Provided material Start Marker

-- ==== Sys2Proof/Machine/Operands.lean ====
section
/-! DEFINITION. The implicit operands of the micro-operations (spec/30_encoding.md R73), read from State. -/

namespace Sys2Proof.Machine

/-- `SRC[R][c]` (spec/20_memory.md R43): row 0 is STATUS, row R ≥ 1 is FB row R - 1. -/
def srcByte (s : State) (R c : Nat) : Byte :=
  if R = 0 then s.status.read c else s.fb.read (Config.fbCols * (R - 1) + c)

/-- R of the position {R, p, c} (R74). -/
def posRow (s : State) : BitVec 3 := s.pos.extractLsb' 10 3

/-- p of the position. -/
def posPlane (s : State) : BitVec 3 := s.pos.extractLsb' 7 3

/-- c of the position. -/
def posCol (s : State) : BitVec 7 := s.pos.extractLsb' 0 7

/-- The position at the start of row R: the triple (R, 0, 0). -/
def rowStart (R : BitVec 3) : BitVec 13 := R ++ (0 : BitVec 10)

/-- `BLKOF(X, b)` (R8): bytes 8b to 8b + 7 of a buffer, ascending. -/
def blkOf (m : Memory) (b : Nat) : List Byte :=
  (List.range Config.blockBytes).map fun k => m.read (Config.blockBytes * b + k)

/-- `DELTA[0 .. DLEN-1]` (R15). -/
def deltaPayload (s : State) : List Byte := (List.range s.dlen.toNat).map fun i => s.delta.read i

/-- The frame FRAME sends from DELTA and DLEN (R171). -/
def frameOf (s : State) : List Byte := wireBytes (deltaPayload s)

end Sys2Proof.Machine
end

Provided material End Marker

Problem requirements. Reproduce exactly every line that sits between the start of the entries and the line bearing "c of the position. -/", counting both of those lines.

Exercise answer.
-- ==== Sys2Proof/Machine/Operands.lean ====
section
/-! DEFINITION. The implicit operands of the micro-operations (spec/30_encoding.md R73), read from State. -/

namespace Sys2Proof.Machine

/-- `SRC[R][c]` (spec/20_memory.md R43): row 0 is STATUS, row R ≥ 1 is FB row R - 1. -/
def srcByte (s : State) (R c : Nat) : Byte :=
  if R = 0 then s.status.read c else s.fb.read (Config.fbCols * (R - 1) + c)

/-- R of the position {R, p, c} (R74). -/
def posRow (s : State) : BitVec 3 := s.pos.extractLsb' 10 3

/-- p of the position. -/
def posPlane (s : State) : BitVec 3 := s.pos.extractLsb' 7 3

/-- c of the position. -/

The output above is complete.